Dominicanos ¡Basta ya!

Las cosas que suceden en Santo Domingo no tienen comparación en ninguna otra parte del mundo, la República Dominicana es el país con el mayor número de cónsules, vice- cónsules y diplomáticos con un personal de más de 1,163 desimanados por más de 142 países, si hacemos una comparación de la representación de cualquier país que envía cónsules y diplomáticos a nuestro país, el nuestro supera con creces la representación de esos países en el nuestro. Para que tengamos una idea de esta desproporción, la nómina del servicio en el exterior demuestra porqué nuestro país lidera el triste primer lugar en el mundo como el mayor malversador de los recursos públicos, 660 diplomáticos y 503 cónsules, su inmensa mayoría, cuotas de clientelismo político y nepotismo (nombramientos familiares) los que devengan $5,000,000,000.

Dieciseis países tienen acreditados 84 diplomáticos y cónsules en la República Dominicana. Por el contrario, nuestro país tiene 442 acreditados en esos países.
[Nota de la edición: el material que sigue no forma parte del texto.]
/-- Settles O31: the read check passes exactly inside memory, and a register up to `x` is then the byte at its place. -/
theorem loadRegisters : Obligations.LoadRegisters := by
  intro x s
  constructor
  · intro hreadable
    refine ⟨_, guardRange_of_readable hreadable, fun k hk => ?_, ?_, advances_advance ?_, ?_⟩
    · rw [State.advance_getV, State.advanceIndex_getV, State.getV_loadRegs, if_pos hk]
      rfl
    · exact indexAfter_advanceIndex (State.loadRegs_params s _ _) (State.loadRegs_i s _ _) x
    · rw [State.advanceIndex_pc, State.loadRegs_pc]
    · exact (((KeptBut.refl s _).loadRegs s.dataAddr fun k hk => .inr (.inr ⟨k, hk, rfl⟩)).advanceIndex x
        fun _ => .inr (.inl rfl)).advance (.inl rfl)
  · intro houtside
    exact faultsWith_of_checkRange rfl (checkRange_read_some _ x.val.succ_pos (Nat.not_le.1 houtside)) encodes_wordXB

/-- Settles O32: both stores pass the write check or fault, and a failing check names its lowest bad address. -/
theorem storesFaultAtFirstBadAddress : Obligations.StoresFaultAtFirstBadAddress := by
  intro x s i n w hstore
  obtain ⟨hn, hw, t, hexec⟩ := store_guarded s hstore
  constructor
  · rintro ⟨hprotect, hlow⟩
    exact faultsWith_of_checkRange hexec (checkRange_write_protected hn hprotect hlow) hw
  · rintro ⟨habove, houtside⟩
    exact faultsWith_of_checkRange hexec (checkRange_write_outside hn habove houtside) hw

/-- Settles O26: widening nnn to 16 bits keeps its value. -/
theorem loadIndex : Obligations.LoadIndex := by
  intro nnn s
  exact ⟨_, rfl, BitVec.toNat_setWidth_of_le (by decide), advances_advance rfl, keptButThese_withIndex_advance s _⟩

/-- Settles O27: a sum of 16-bit words is the sum modulo 65536, and widening Vx keeps its value. -/
theorem addToIndexWraps : Obligations.AddToIndexWraps := by
  intro x s
  refine ⟨_, rfl, ?_, advances_advance rfl, keptButThese_withIndex_advance s _⟩
  rw [State.advance_i, BitVec.toNat_add, BitVec.toNat_setWidth_of_le (by decide)]

end Sys2Proof.Proofs
end

section
/-! PROOFS. What a draw gives, in the terms of the sprite's footprint: its pixels, its collision and its registers (43_display R180, R182). -/

namespace Sys2Proof.Machine

open Sys2Proof.Safety

variable {s t : State} {x y : Reg} {n : Nibble} {row : Fin 32} {col : Fin 64}

/-! ### The footprint (R180) -/

/-- The footprint the blit works by is the one the statements speak of. -/
theorem spriteCovers_readBytes_iff :
    spriteCovers (s.getV x).toNat (s.getV y).toNat (s.readBytes s.dataAddr n.toNat) row col = true ↔
      SpriteCovers s x y n row col := by
  rw [spriteCovers_iff]
  simp only [State.length_readBytes, State.getElem_readBytes, wrapRow, wrapCol, Fin.ext_iff, exists_prop]
  rfl
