-- ==== Sys2Proof/Machine/Core.lean ====
section
/-! DEFINITION. The machine behind the host's interface. -/

def Sys2Proof.core : Host.Core :=
  { State := Sys2Proof.Machine.State, Fault := Sys2Proof.Machine.Fault,
    Refusal := Sys2Proof.Machine.Refusal, step := Sys2Proof.Machine.step,
    reset := Sys2Proof.Machine.State.reset }
end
La República Dominicana paga 384 funcionarios en USA, los que según fuentes de entero crédito supera los acreditados por los seis países de América Central combinados, así como los de Brasil, una de las diez mayores economías del mundo, que posee 21 veces la población y 177 veces el tamaño territorial dominicano.

A mi me constan todas estas cifras, ya que como chofer de taxi he tenido que servir a estos funcionarios quienes vienen a esta urbe y se hospedan en hoteles de cinco estrellas y a los que tengo que servir con 12 ó más horas de espera pagando $45 por hora mientras disfrutan de los mejores restaurantes y obras teatrales de Times Square, al final de la jornada tenía que pasar por el consulado donde se me pagaba en efectivo.

En estos viajes venían hijos, sobrinos y amigos de estos funcionarios. Como apuntamos arriba, este despilfarro asciende a la frívola suma de más cinco mil millones de pesos, esta es la nómina oficial del servicio exterior dominicano para el pago de 1,163 funcionarios diplomáticos y consulares designados en 54 países y seis organismos internacionales, además de 113 embajadores, todo esto en 2011. Mientras en nuestro país miles de niños deambulan por las calles descalzos, hambrientos y sin una escuela, madres, muchas de ellas viudas, que van a la cama sin saber si al otro día tendrán que dar de comer a sus hijos.

Sólo con la mitad de esa astronómica cifra de dinero podrían construirse escuelas en todos los pueblos de mi pobre país y abastecer de alimento y útiles escolares a todos los niños y jóvenes. Es hora ya de que los dominicanos tomemos conciencia. Y digamos ¡Basta Ya!